# Free Chain Tickler



## dave2pvd (Oct 15, 2007)

.....For the first person that posts up a pic of their 2010 Cervelo. 

Note: this device is only for braze-on FDs.

See here.










The Chain Tickler just received a significant redesign. The previous design didn't quite fit newer Cervelos. This one will. 

To demonstrate this, I want to give one away to the first Cervelo owner that posts up. The catch is that I need you to photograph the Tickler installed on your bike and post the pics here.

3,2,1...


----------



## dave2pvd (Oct 15, 2007)

No one? 

This is the device that will stop a dropped chain making a nasty mess of your frame. You know, when it gets firmly jammed between your seat tube and crank. A correctly adjusted front derailleur should prevent chain drop _most_ of the time. The dreaded drop tends to occur during aggressive shifting - i.e. racing.

Free Tickler offer stands until noon EST tomorrow.


----------



## balatoe (Apr 15, 2009)

I bought one from you last month and got it installed on my S2. However, my Cervelo is 2009, not 2010. I had to shorten the one I bought at the end by about 1/8" and shave off the outer curve by about 1/16" to make it fit.


----------



## Mtn2RoadConvert (Aug 28, 2006)

My RS is a '09 but I purchased it in February as a frame and built with '10 Sram Force. I've been thinking of getting one of those ticklers as they seem very useful and could save the frame from some damage.


----------



## dave2pvd (Oct 15, 2007)

balatoe said:


> I bought one from you last month and got it installed on my S2. However, my Cervelo is 2009, not 2010. I had to shorten the one I bought at the end by about 1/8" and shave off the outer curve by about 1/16" to make it fit.

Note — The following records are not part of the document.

/-! ## Memory -/

/-- R63: a LOAD or STORE outside RAM is `OperandRangeError`, and no access is performed. -/
def Obligations.RamAccessIsBounded : Prop :=
  ∀ (r : Reg) (a : Word) (s : State), s.pcFits 3 = true → s.cfg.ramSize ≤ a.toNat →
    exec (.load r a) s = .next (errorState s .operandRange (s.pc + 3)) ∧
    exec (.store a r) s = .next (errorState s .operandRange (s.pc + 2))

/-- A LOAD returns the byte of the last STORE to its address, and a byte stored elsewhere does not disturb it (R66, R75). -/
def Obligations.LoadReturnsTheLastStore : Prop :=
  ∀ (s : State) (a b : Word) (rs rd : Reg), s.ram.wf → s.cfg.pcWrap = .wrap →
    a.toNat < s.cfg.ramSize → b.toNat < s.cfg.ramSize →
    ∃ t u : State, exec (.store a rs) s = .next t ∧ exec (.load rd b) t = .next u ∧ u.err = s.err ∧
      u.x[rd.val] = (if b = a then s.x[rs.val] else s.ramRead b)

/-! ## The stack engine -/

/-- R215: the LIFO law, 32 pushes, the 33rd, and a pop of the empty stack. -/
def Obligations.StackIsLifo : Prop :=
  (∀ (s : State) (v : Byte), s.sp.val < 32 →
    ∃ t u : State, s.stackPush v = some t ∧ t.stackPop = some (v, u) ∧ u.sp = s.sp) ∧
  (∀ (s : State) (vs : List Byte), s.sp.val = 0 →
    (vs.length ≤ 32 → ∃ t : State, vs.foldlM State.stackPush s = some t ∧ t.sp.val = vs.length) ∧
    (vs.length = 33 → vs.foldlM State.stackPush s = none)) ∧
  (∀ s : State, s.sp.val = 0 → s.stackPop = none)

/-- The pushed bytes come back in reverse order. -/
def Obligations.PopsReverseThePushes : Prop :=
  ∀ (s t : State) (vs : List Byte), vs.foldlM State.stackPush s = some t →
    ∃ u : State, vs.reverse.foldlM
      (fun (st : State) v => st.stackPop.bind fun r => if r.1 = v then some r.2 else none) t = some u ∧ u.sp = s.sp

/-! ## The ALU -/

/-- R230, and the laws of `add8` in R235. -/
def Obligations.AddEightBits : Prop :=
  (∀ a b : Byte, (add8 a b).1.toNat = (a.toNat + b.toNat) % 256 ∧
    ((add8 a b).2 = true ↔ 255 < a.toNat + b.toNat) ∧
    add8 a b = add8 b a ∧ add8 a 0 = (a, false)) ∧
  add8 250 10 = (4, true) ∧ add8 2 3 = (5, false) ∧ add8 255 1 = (0, true) ∧ add8 255 255 = (254, true)

/-! ## What cannot be observed -/

/-- No instruction reads `Z` or `C` (R32): two states that differ in them only stay so, step for step. -/
def Obligations.ZeroAndCarryAreNeverRead : Prop :=
  ∀ s t s' : State, SameButZeroCarry s t → step s = .next s' →
    ∃ t' : State, step t = .next t' ∧ SameButZeroCarry s' t'

/-- The stack entries at indices `>= sp` are never read (R41), so their unspecified reset contents (R42) cannot matter. -/
def Obligations.DeadStackEntriesAreNeverRead : Prop :=
  ∀ s t s' : State, SameButDeadStack s t → step s = .next s' →
    ∃ t' : State, step t = .next t' ∧ SameButDeadStack s' t'

/-! ## Reset, boot and the end of a run -/

/-- R340. -/
def Obligations.ResetRule : Prop :=
  ∀ s : State,
    (resetCore s).pc = 0x0000 ∧ (resetCore s).sp.val = 0 ∧
    (∀ r : Reg, (resetCore s).x[r.val] = s.cfg.regReset) ∧ referenceConfig.regReset = 0x00 ∧
    (resetCore s).z = false ∧ (resetCore s).c = false ∧ (resetCore s).h = false ∧ (resetCore s).err = none ∧
    (resetCore s).rom = s.rom ∧ (resetCore s).ram = s.ram ∧ (resetCore s).cfg = s.cfg ∧
    (∃ rest, (resetCore s).instrBytes = s.romRead 0x0000 :: rest) ∧ ∃ t, step (resetCore s) = .next t

/-- `State.reset` is a state of the invariant. Its ROM, RAM, table and `RAM_SIZE` are the model's choice (log entries 2 to 5). -/
def Obligations.ResetSatisfiesTheInvariant : Prop := State.reset.Inv

/-- Every step keeps the invariant, from every state that satisfies it. -/
def Obligations.StepKeepsTheInvariant : Prop :=
  ∀ s t : State, s.Inv → step s = .next t → t.Inv

/-- Booting refuses a table that binds an opcode byte twice (R110, U19), and with a legal configuration and buffers gives a running core at
the reset values that satisfies the invariant (R344); a core that boots was given those. The refusals of an illegal `RAM_SIZE` or buffer are
the model's (log entry 19). -/
def Obligations.BootGivesASoundRunningCore : Prop :=
  (∀ (p : Config) (rom ram : Memory), ¬ SyntaxTable.wf p.table →
    boot p rom ram = .error .syntaxTableLoadError) ∧
  (∀ (p : Config) (rom ram : Memory), p.wf → rom.wf → Memory.below romSize rom → ram.wf → Memory.below p.ramSize ram →
    ∃ s : State, boot p rom ram = .ok s) ∧
  ∀ (p : Config) (rom ram : Memory) (s : State), boot p rom ram = .ok s →
    s.Inv ∧ s.Enabled ∧ s.cfg = p ∧ s.rom = rom ∧ s.ram = ram ∧ s.pc = 0 ∧ s.sp.val = 0

/-- Loading a table description (R110, R118): where every opcode is a byte, every tag an operand type and no opcode stands twice, the
table has one row for each entry; every other description is a `SyntaxTableLoadError`. The shape of a description is the model's (log
entry 18). -/
def Obligations.LoadedTablesAreWellFormed : Prop :=
  ∀ d : TableDescription,
    if (∀ e ∈ d, ∀ v ∈ e.2, v.1 < 256 ∧ ∀ tag ∈ v.2, tag ∈ ["register", "value", "address"])
        ∧ (d.flatMap fun e => e.2.map Prod.fst).Nodup then
      ∃ t : SyntaxTable, loadTable d = .ok t ∧ SyntaxTable.wf t ∧ t.length = (d.map fun e => e.2.length).sum ∧
        ∀ e ∈ d, ∀ v ∈ e.2, ∃ row ∈ t, row.mnemonic = e.1 ∧ row.opcode.toNat = v.1 ∧
          v.2.map operandTypeOfTag = row.signature.map some
    else
      loadTable d = .error .syntaxTableLoadError

/-- R352, R44: a run has at most one end state, and no step follows it. -/
def Obligations.TheEndStateIsUnique : Prop :=
  ∀ s t u : State, EndsIn s t → EndsIn s u → t = u ∧ ∀ v, step t ≠ .next v

/-- A JUMP to its own address never ends (R192, R352): the step changes nothing, and the run has no end state. -/
def Obligations.JumpToItselfNeverEnds : Prop :=
  ∀ s : State, s.h = false → s.err = none → s.cfg.jumpRamCheck = false → s.pcFits 2 = true →
    s.decodeNext = .instr (.jump s.pc) → step s = .next s ∧ ∀ t, ¬ EndsIn s t

/-! ## The assembler -/

/-- R119 for the defined forms (R143): assembling the canonical text of an instruction, under every table that has its form, and decoding the bytes written at the cursor gives
the instruction back. -/
def Obligations.AssembleThenDecode : Prop :=
  ∀ (p : Config) (i : Instr) (line : Nat) (st : AsmState), p.wf → i.wf p = true → st.image.wf →
    (∃ row ∈ p.table, row.mnemonic = i.mnemonic ∧ row.signature = i.signature) →
    st.cursor + i.length ≤ 65536 →
    ∃ st' : AsmState, assembleLine p.table line st (canonicalText i) = .ok st' ∧
      st'.cursor = st.cursor + i.length ∧
      decode p ((List.range i.length).map fun k => st'.image.read (st.cursor + k)) = .instr i ∧
      ∀ a, (a < st.cursor ∨ st.cursor + i.length ≤ a) → st'.image.read a = st.image.read a

/-- R133: a register token is `r` and one digit 0 to 7, and nothing else. -/
def Obligations.RegisterToken : Prop :=
  ∀ (token : List Char) (n : Reg), parseRegister token = some n ↔
    token = ['r', ("01234567".toList)[n.val]'(by simp)]

/-- Which characters are hexadecimal digits, and the number each stands for: 0 to 15, in either case (R134). -/
def Sys2Proof.HexDigitValues : Prop :=
  (∀ ch : Char, (hexDigit ch).isSome = true ↔ ch ∈ "0123456789abcdefABCDEF".toList) ∧
  ∀ d : Fin 16, hexDigit ("0123456789abcdef".toList[d.val]'(by simp)) = some d.val ∧
    hexDigit ("0123456789ABCDEF".toList[d.val]'(by simp)) = some d.val

/-- R134: a value token is `#` and one or more hexadecimal digits of a number of at most 0xFF. -/
def Obligations.ValueToken : Prop :=
  HexDigitValues ∧
  ∀ (token : List Char) (v : Byte), parseValue token = some v ↔
    ∃ (digits : List Char) (ns : List Nat), token = '#' :: digits ∧ digits ≠ [] ∧
      digits.map hexDigit = ns.map some ∧ Nat.ofDigits 16 ns.reverse = v.toNat

/-- R135: an address token is `$` and one or more hexadecimal digits of a number of at most 0xFFFF, split into `lo` and `hi`. -/
def Obligations.AddressToken : Prop :=
  HexDigitValues ∧
  (∀ (token : List Char) (a : Word), parseAddress token = some a ↔
    ∃ (digits : List Char) (ns : List Nat), token = '$' :: digits ∧ digits ≠ [] ∧
      digits.map hexDigit = ns.map some ∧ Nat.ofDigits 16 ns.reverse = a.toNat) ∧
  ∀ a : Word, (loByte a).toNat = a.toNat % 256 ∧ (hiByte a).toNat = a.toNat / 256

/-- Directives and emission (R136, R137, R139, R141): `.text` sets the cursor and no byte, `.byte` writes one byte and leaves the
cursor, for every spelling of the operands and for the canonical line; and the bytes of an instruction are written at the cursor, which moves past
them, or are an `EncodingError` where they would pass 0xFFFF. -/
def Obligations.DirectivesAndOverflow : Prop :=
  ∀ (t : SyntaxTable) (err : AsmErrorKind → AsmError) (st : AsmState), st.image.wf →
    (∀ (tokens : List (List Char)) (a : Word), parseOperands [.address] tokens = some [.address a] →
      assembleStatement t err st ".text".toList tokens = .ok ⟨a.toNat, st.image⟩) ∧
    (∀ (tokens : List (List Char)) (a : Word) (v : Byte),
      parseOperands [.address, .value] tokens = some [.address a, .value v] →
      ∃ image : Memory, assembleStatement t err st ".byte".toList tokens = .ok ⟨st.cursor, image⟩ ∧
        image.read a.toNat = v ∧ ∀ b, b ≠ a.toNat → image.read b = st.image.read b) ∧
    (∀ (line : Nat) (a : Word) (v : Byte),
      assembleLine t line st (".text ".toList ++ operandText (.address a)) = .ok ⟨a.toNat, st.image⟩ ∧
      ∃ image : Memory, assembleLine t line st (".byte ".toList ++ operandsText [.address a, .value v])
          = .ok ⟨st.cursor, image⟩ ∧ image.read a.toNat = v ∧ ∀ b, b ≠ a.toNat → image.read b = st.image.read b) ∧
    (∀ bytes : List Byte, 65536 < st.cursor + bytes.length → emit err st bytes = .error (err .encodingError)) ∧
    ∀ (mnemonic : List Char) (tokens : List (List Char)) (bytes : List Byte),
      mnemonic ≠ ".text".toList → mnemonic ≠ ".byte".toList →
      matchVariant (variantsOf t mnemonic) tokens = some bytes →
      if st.cursor + bytes.length ≤ 65536 then
        ∃ image : Memory, assembleStatement t err st mnemonic tokens = .ok ⟨st.cursor + bytes.length, image⟩ ∧
          (∀ k (h : k < bytes.length), image.read (st.cursor + k) = bytes[k]) ∧
          ∀ b, (b < st.cursor ∨ st.cursor + bytes.length ≤ b) → image.read b = st.image.read b
      else
        assembleStatement t err st mnemonic tokens = .error (err .encodingError)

balatoe, thanks for posting up. 

The design has been tweaked so that there is no need to shorten it. Have a look at the bottom of the Tickler, you can see it is straighter and more tapered.

Hope yours is working well for you.


----------



## balatoe (Apr 15, 2009)

You might want to take a picture of the bottom bracket area like I did and post it here to receive a free tickler. BTW, cute cat!


----------



## balatoe (Apr 15, 2009)

Thanks Dave, it's been working great for me! :thumbsup: I also need to mention that I also shaved off a bit of the outer curve of the tickler, as it was too close to the smaller chainring for comfort. Other than that, it is a great fit! I had to readjust my FD after installation, of course.


----------



## dave2pvd (Oct 15, 2007)

Mtn2RoadConvert said:


> My RS is a '09 but I purchased it in February as a frame and built with '10 Sram Force. I've been thinking of getting one of those ticklers as they seem very useful and could save the frame from some damage.


Well, no 2010 owners posted up, so it's yours. 

Contact me thru' the Classifieds ad so that I can get your address.


----------



## Mtn2RoadConvert (Aug 28, 2006)

Though I have not thrown the chain or had chain suck on this bike, I was always concerned as it has happened on my Tarmac. There is a race that I enter where a cattle guard is located at the base of hill that immediately has a steep rise to the finish. I have been concerned about the chain jumping while riding full speed over the cattleguard and having to go from the large chainring to the smaller one.

I received the chain tickler in the mail and was excited to get it installed on my RS. The chain tickler did not fit seamlessly to the braze-on front derailleur bracket without some minimal grinding with a flat file to the backside of the tickler as it was hitting the braze-on rivet. After a few minutes of grinding I was able to install the tickler without any problems. I took a couple of pics of the installed chain tickler. Sorry for the dirty bike as I went riding yesterday and didn't get a chance to clean it yet.

The package came with the necessary longer allen bolt for to compensate for the added thickness of the chain tickler. I'm excited to try it out and report back on its performance.

Thanks Dave...looking forward to showing it off to the guys I ride with.


----------



## dave2pvd (Oct 15, 2007)

Mtn2RoadConvert, thanks for the write-up.

That's a seriously skinny braze-on bracket! Cervelo really doesn't leave much room in that area.

I may tweak the CNC program before running the next batch. A chamfer in the area near the rivet will eliminate the need for any filing.

Glad you like it. Hope it saves your frame many times over.


----------